-- ==== Sys2Proof/Laws/PerInstr.lean ====
section
/-! SUPPORT. Per command: what its request frame is. Every request has a code of the table and a body that fits
the 60 bytes of R179, whatever its operands; a command that is no request has neither. -/
namespace Sys2Proof.Laws.Requests

/-- R179: a request's code is in the table and its body is at most 60 bytes. -/
def Statement (i : Instr) : Prop :=
  ∀ code body, requestCode i = some (code, body) → codeKnown code = true ∧ body.length ≤ 60

/-- What a code and a body that keep R179 give. -/
theorem of_code {i : Instr} {code : Nat} {body : List Byte} (h : requestCode i = some (code, body))
    (known : codeKnown code = true) (short : body.length ≤ 60) : Statement i := by
  intro c b e
  rw [h] at e
  cases e
  exact ⟨known, short⟩

/-- What no code gives. -/
theorem of_none {i : Instr} (h : requestCode i = none) : Statement i := by
  intro c b e
  rw [h] at e
  cases e

/-- A named byte takes one byte at most. -/
theorem namedU8_length (n : Option Nat) : (namedU8 n).length ≤ 1 := by cases n <;> simp [namedU8, u8]

/-- A named pair takes two bytes at most. -/
theorem namedU16_length (n : Option Nat) : (namedU16 n).length ≤ 2 := by cases n <;> simp [namedU16, u16]

/-- A named temperature takes two bytes at most. -/
theorem namedI16_length (t : Option Int) : (namedI16 t).length ≤ 2 := by cases t <;> simp [namedI16, i16, u16]

/-- A named byte that may be absent takes one byte at most. -/
theorem namedOptU8_length (n : Option (Option Nat)) : (namedOptU8 n).length ≤ 1 := by
  cases n <;> simp [namedOptU8, optU8, u8]

/-- The longest body of its kind. -/
theorem laneAmend_length (a : LaneAmend) : a.bytes.length ≤ 18 := by
  have := namedU16_length a.product; have := namedU16_length a.price; have := namedU8_length a.capacity
  have := namedU8_length a.zone; have := namedU8_length a.laneClass; have := namedOptU8_length a.companion
  have := namedU8_length a.turns; have := namedU8_length a.extraTurns; have := namedU8_length a.dropCheck
  have := namedU8_length a.base; have := namedU8_length a.jams; have := namedU16_length a.sales
  simp only [LaneAmend.bytes, List.length_append, u16, List.length_cons, List.length_nil]
  omega

/-- The longest body of its kind. -/
theorem driveAmend_length (a : DriveAmend) : a.bytes.length ≤ 6 := by
  have := namedU8_length a.turnLimit; have := namedU8_length a.dropWindow; have := namedU16_length a.strayCount
  simp only [DriveAmend.bytes, List.length_append, u16, List.length_cons, List.length_nil]
  omega

/-- The longest body of its kind. -/
theorem classAmend_length (a : ClassAmend) : a.bytes.length ≤ 5 := by
  have := namedU16_length a.value; have := namedU8_length a.enabled
  simp only [ClassAmend.bytes, List.length_append, u16, List.length_cons, List.length_nil]
  omega

/-- The longest body of its kind. -/
theorem tubeAmend_length (a : TubeAmend) : a.bytes.length ≤ 5 := by
  have := namedOptU8_length a.boundClass; have := namedU8_length a.capacity; have := namedU8_length a.state
  simp only [TubeAmend.bytes, List.length_append, u16, List.length_cons, List.length_nil]
  omega

/-- The longest body of its kind. -/
theorem payoutAmend_length (a : PayoutAmend) : a.bytes.length ≤ 8 := by
  have := namedU16_length a.onTime; have := namedU16_length a.gap; have := namedU16_length a.strayCount
  simp only [PayoutAmend.bytes, List.length_append, u16, List.length_cons, List.length_nil]
  omega

/-- The longest body of its kind. -/
theorem linkAmend_length (a : LinkAmend) : a.bytes.length ≤ 5 := by
  have := namedU16_length a.pollPeriod; have := namedU8_length a.faultCount
  simp only [LinkAmend.bytes, List.length_append, u16, List.length_cons, List.length_nil]
  omega

/-- The longest body of its kind. -/
theorem zoneAmend_length (a : ZoneAmend) : a.bytes.length ≤ 20 := by
  have := namedU8_length a.enabled; have := namedI16_length a.setPoint; have := namedI16_length a.differential
  have := namedI16_length a.warmLimit; have := namedU8_length a.holdChilled; have := namedU16_length a.allowance
  have := namedU16_length a.defrostInterval; have := namedI16_length a.defrostEnd
  have := namedU16_length a.defrostMax; have := namedU16_length a.powerLossCharge
  simp only [ZoneAmend.bytes, List.length_append, u16, List.length_cons, List.length_nil]
  omega

/-- The longest body of its kind. -/
theorem compressorAmend_length (a : CompressorAmend) : a.bytes.length ≤ 12 := by
  have := namedU16_length a.minRest; have := namedU16_length a.minRun; have := namedU16_length a.startWindow
  have := namedU8_length a.confirmMode; have := namedU8_length a.confirmPolarity; have := namedI16_length a.hotLimit
  simp only [CompressorAmend.bytes, List.length_append, u16, List.length_cons, List.length_nil]
  omega

/-- The longest body of its kind. -/
theorem channelAmend_length (a : ChannelAmend) : a.bytes.length ≤ 6 := by
  have := namedU8_length a.curve; have := namedI16_length a.offset; have := namedU8_length a.enabled
  simp only [ChannelAmend.bytes, List.length_append, u16, List.length_cons, List.length_nil]
  omega

/-- The longest body of its kind. -/
theorem loadAmend_length (a : LoadAmend) : a.bytes.length ≤ 7 := by
  have := namedU8_length a.budget; have := namedU16_length a.lowThreshold; have := namedU16_length a.criticalThreshold
  simp only [LoadAmend.bytes, List.length_append, u16, List.length_cons, List.length_nil]
  omega

theorem readLane (form lane : Nat) : Statement (.readLane form lane) := of_code rfl rfl (Nat.le_of_ble_eq_true rfl)
theorem findProduct (code : Nat) : Statement (.findProduct code) := of_code rfl rfl (Nat.le_of_ble_eq_true rfl)
theorem enrolLane (lane : Nat) (given : LaneSettings) : Statement (.enrolLane lane given) :=
  of_code rfl rfl (Nat.le_of_ble_eq_true rfl)
theorem amendLane (lane : Nat) (named : LaneAmend) : Statement (.amendLane lane named) := by
  have := laneAmend_length named
  exact of_code rfl rfl (by simp only [List.length_append, List.length_cons, List.length_nil, u8]; omega)
theorem restockLane (lane stock : Nat) : Statement (.restockLane lane stock) :=
  of_code rfl rfl (Nat.le_of_ble_eq_true rfl)
theorem checkLane (lane : Nat) : Statement (.checkLane lane) := of_code rfl rfl (Nat.le_of_ble_eq_true rfl)
theorem retireLane (lane : Nat) : Statement (.retireLane lane) := of_code rfl rfl (Nat.le_of_ble_eq_true rfl)
theorem readDrive : Statement .readDrive := of_code rfl rfl (by decide)
theorem amendDrive (named : DriveAmend) : Statement (.amendDrive named) :=
  of_code rfl rfl (Nat.le_trans (driveAmend_length named) (by decide))
theorem placeOrder (given : Placement) : Statement (.placeOrder given) := of_code rfl rfl (Nat.le_of_ble_eq_true rfl)
theorem readOrder (tag : Nat) : Statement (.readOrder tag) := of_code rfl rfl (Nat.le_of_ble_eq_true rfl)
theorem readQueue : Statement .readQueue := of_code rfl rfl (by decide)
theorem retireOrder (tag : Nat) : Statement (.retireOrder tag) := of_code rfl rfl (Nat.le_of_ble_eq_true rfl)
theorem holdQueue : Statement .holdQueue := of_code rfl rfl (by decide)
theorem resumeQueue : Statement .resumeQueue := of_code rfl rfl (by decide)
theorem haltDrive : Statement .haltDrive := of_code rfl rfl (by decide)
theorem resumeDrive : Statement .resumeDrive := of_code rfl rfl (by decide)
theorem skipOrder (tag : Nat) : Statement (.skipOrder tag) := of_code rfl rfl (Nat.le_of_ble_eq_true rfl)
theorem clearQueue : Statement .clearQueue := of_code rfl rfl (by decide)
theorem readCredit : Statement .readCredit := of_code rfl rfl (by decide)
theorem amendCreditLimit (maxCredit : Nat) : Statement (.amendCreditLimit maxCredit) :=
  of_code rfl rfl (Nat.le_of_ble_eq_true rfl)
theorem refund : Statement .refund := of_code rfl rfl (by decide)
theorem readClass : Statement .readClass := of_code rfl rfl (by decide)
theorem amendClass (coinClass : Nat) (named : ClassAmend) : Statement (.amendClass coinClass named) := by
  have := classAmend_length named
  exact of_code rfl rfl (by simp only [List.length_append, List.length_cons, List.length_nil, u8]; omega)
theorem readCashbox : Statement .readCashbox := of_code rfl rfl (by decide)
theorem clearCashbox : Statement .clearCashbox := of_code rfl rfl (by decide)
theorem readTube : Statement .readTube := of_code rfl rfl (by decide)
theorem amendTube (tube : Nat) (named : TubeAmend) : Statement (.amendTube tube named) := by
  have := tubeAmend_length named
  exact of_code rfl rfl (by simp only [List.length_append, List.length_cons, List.length_nil, u8]; omega)
theorem setTubeCount (tube count : Nat) : Statement (.setTubeCount tube count) :=
  of_code rfl rfl (Nat.le_of_ble_eq_true rfl)
theorem dispense (tube coins : Nat) : Statement (.dispense tube coins) := of_code rfl rfl (Nat.le_of_ble_eq_true rfl)
theorem readPayout : Statement .readPayout := of_code rfl rfl (by decide)
theorem amendPayout (named : PayoutAmend) : Statement (.amendPayout named) :=
  of_code rfl rfl (Nat.le_trans (payoutAmend_length named) (by decide))
theorem readLink : Statement .readLink := of_code rfl rfl (by decide)
theorem amendLink (named : LinkAmend) : Statement (.amendLink named) :=
  of_code rfl rfl (Nat.le_trans (linkAmend_length named) (by decide))
theorem readZone (zone : Nat) : Statement (.readZone zone) := of_code rfl rfl (Nat.le_of_ble_eq_true rfl)
theorem amendZone (zone : Nat) (named : ZoneAmend) : Statement (.amendZone zone named) := by
  have := zoneAmend_length named
  exact of_code rfl rfl (by simp only [List.length_append, List.length_cons, List.length_nil, u8]; omega)
theorem startDefrost (zone : Nat) : Statement (.startDefrost zone) := of_code rfl rfl (Nat.le_of_ble_eq_true rfl)
theorem readCompressor : Statement .readCompressor := of_code rfl rfl (by decide)
theorem amendCompressor (named : CompressorAmend) : Statement (.amendCompressor named) :=
  of_code rfl rfl (Nat.le_trans (compressorAmend_length named) (by decide))
theorem clearLockout : Statement .clearLockout := of_code rfl rfl (by decide)
theorem readSample (channel : Nat) : Statement (.readSample channel) := of_code rfl rfl (Nat.le_of_ble_eq_true rfl)
theorem scanNow : Statement .scanNow := of_code rfl rfl (by decide)
theorem amendChannel (channel : Nat) (named : ChannelAmend) : Statement (.amendChannel channel named) := by
  have := channelAmend_length named
  exact of_code rfl rfl (by simp only [List.length_append, List.length_cons, List.length_nil, u8]; omega)
theorem amendScan (period : Nat) : Statement (.amendScan period) := of_code rfl rfl (Nat.le_of_ble_eq_true rfl)
theorem readInputs : Statement .readInputs := of_code rfl rfl (by decide)
theorem amendInput (input level : Nat) : Statement (.amendInput input level) :=
  of_code rfl rfl (Nat.le_of_ble_eq_true rfl)
theorem readLoad : Statement .readLoad := of_code rfl rfl (by decide)
theorem amendLoad (named : LoadAmend) : Statement (.amendLoad named) :=
  of_code rfl rfl (Nat.le_trans (loadAmend_length named) (by decide))
theorem readConditions : Statement .readConditions := of_code rfl rfl (by decide)
theorem clearConditions (named : Word16) : Statement (.clearConditions named) :=
  of_code rfl rfl (Nat.le_of_ble_eq_true rfl)
theorem amendMask (mask : Word16) : Statement (.amendMask mask) := of_code rfl rfl (Nat.le_of_ble_eq_true rfl)
theorem saveImage : Statement .saveImage := of_code rfl rfl (by decide)
theorem restart : Statement .restart := of_code rfl rfl (by decide)
theorem readIdentity : Statement .readIdentity := of_code rfl rfl (by decide)
theorem badFrame (bytes : List Byte) : Statement (.badFrame bytes) := of_none rfl
theorem unknownRequest (bytes : List Byte) : Statement (.unknownRequest bytes) := of_none rfl
theorem fetchReply (clocked : Nat) : Statement (.fetchReply clocked) := of_none rfl
theorem requestDiscarded (bytes : List Byte) : Statement (.requestDiscarded bytes) := of_none rfl
theorem powerOn : Statement .powerOn := of_none rfl
theorem resetPin : Statement .resetPin := of_none rfl
theorem resetRelease : Statement .resetRelease := of_none rfl
theorem restartTimeout : Statement .restartTimeout := of_none rfl
theorem startupEnd (memoryAnswers : Bool) : Statement (.startupEnd memoryAnswers) := of_none rfl
theorem secondTick : Statement .secondTick := of_none rfl
theorem savePageWritten (acknowledged : Bool) : Statement (.savePageWritten acknowledged) := of_none rfl
theorem saveRetryTimer : Statement .saveRetryTimer := of_none rfl
theorem camLineEdge (level : CamLevel) : Statement (.camLineEdge level) := of_none rfl
theorem camConfirm : Statement .camConfirm := of_none rfl
theorem departureTimeout : Statement .departureTimeout := of_none rfl
theorem turnTimerExpiry : Statement .turnTimerExpiry := of_none rfl
theorem beamBreak : Statement .beamBreak := of_none rfl
theorem dropWindowExpiry : Statement .dropWindowExpiry := of_none rfl
theorem fitPulseEnd : Statement .fitPulseEnd := of_none rfl
theorem linkSlot : Statement .linkSlot := of_none rfl
theorem identifyTimer : Statement .identifyTimer := of_none rfl
theorem linkFrame (bytes : List Byte) (framingError : Bool) : Statement (.linkFrame bytes framingError) := of_none rfl
theorem linkReplyTimeout : Statement .linkReplyTimeout := of_none rfl
theorem coinTimeout : Statement .coinTimeout := of_none rfl
theorem pulseOnEnd : Statement .pulseOnEnd := of_none rfl
theorem pulseGapEnd : Statement .pulseGapEnd := of_none rfl
theorem chuteWindowClose : Statement .chuteWindowClose := of_none rfl
theorem chuteCount : Statement .chuteCount := of_none rfl
theorem sinceDefrostTimer (zone : Fin 2) : Statement (.sinceDefrostTimer zone) := of_none rfl
theorem defrostTimer (zone : Fin 2) : Statement (.defrostTimer zone) := of_none rfl
theorem dripTimer (zone : Fin 2) : Statement (.dripTimer zone) := of_none rfl
theorem zoneMinuteTimer (zone : Fin 2) : Statement (.zoneMinuteTimer zone) := of_none rfl
theorem restTimer : Statement .restTimer := of_none rfl
theorem startTimer : Statement .startTimer := of_none rfl
theorem confirmLineEdge (level : Level) : Statement (.confirmLineEdge level) := of_none rfl
theorem confirmChange : Statement .confirmChange := of_none rfl
theorem runTimer : Statement .runTimer := of_none rfl
theorem fanRunonTimer : Statement .fanRunonTimer := of_none rfl
theorem periodTimer : Statement .periodTimer := of_none rfl
theorem priorityTimer : Statement .priorityTimer := of_none rfl
theorem conversionEnd (reading : Nat) : Statement (.conversionEnd reading) := of_none rfl
theorem inputLineEdge (input : InputName) (level : Level) : Statement (.inputLineEdge input level) := of_none rfl
theorem inputChange (input : InputName) : Statement (.inputChange input) := of_none rfl
theorem linkFirstByte : Statement .linkFirstByte := of_none rfl

end Sys2Proof.Laws.Requests
end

=-=-=

AIM OF THE TASK:
In the listing above, locate the line containing "theorem clearQueue : Statement" and the line containing "theorem amendTube (tube". Extract those two lines and every line between them, exactly as written, and only those.

RESPONSE TO THIS EXERCISE:
theorem clearQueue : Statement .clearQueue := of_code rfl rfl (by decide)
theorem readCredit : Statement .readCredit := of_code rfl rfl (by decide)
theorem amendCreditLimit (maxCredit : Nat) : Statement (.amendCreditLimit maxCredit) :=
  of_code rfl rfl (Nat.le_of_ble_eq_true rfl)
theorem refund : Statement .refund := of_code rfl rfl (by decide)
theorem readClass : Statement .readClass := of_code rfl rfl (by decide)
theorem amendClass (coinClass : Nat) (named : ClassAmend) : Statement (.amendClass coinClass named) := by
  have := classAmend_length named
  exact of_code rfl rfl (by simp only [List.length_append, List.length_cons, List.length_nil, u8]; omega)
theorem readCashbox : Statement .readCashbox := of_code rfl rfl (by decide)
theorem clearCashbox : Statement .clearCashbox := of_code rfl rfl (by decide)
theorem readTube : Statement .readTube := of_code rfl rfl (by decide)
theorem amendTube (tube : Nat) (named : TubeAmend) : Statement (.amendTube tube named) := by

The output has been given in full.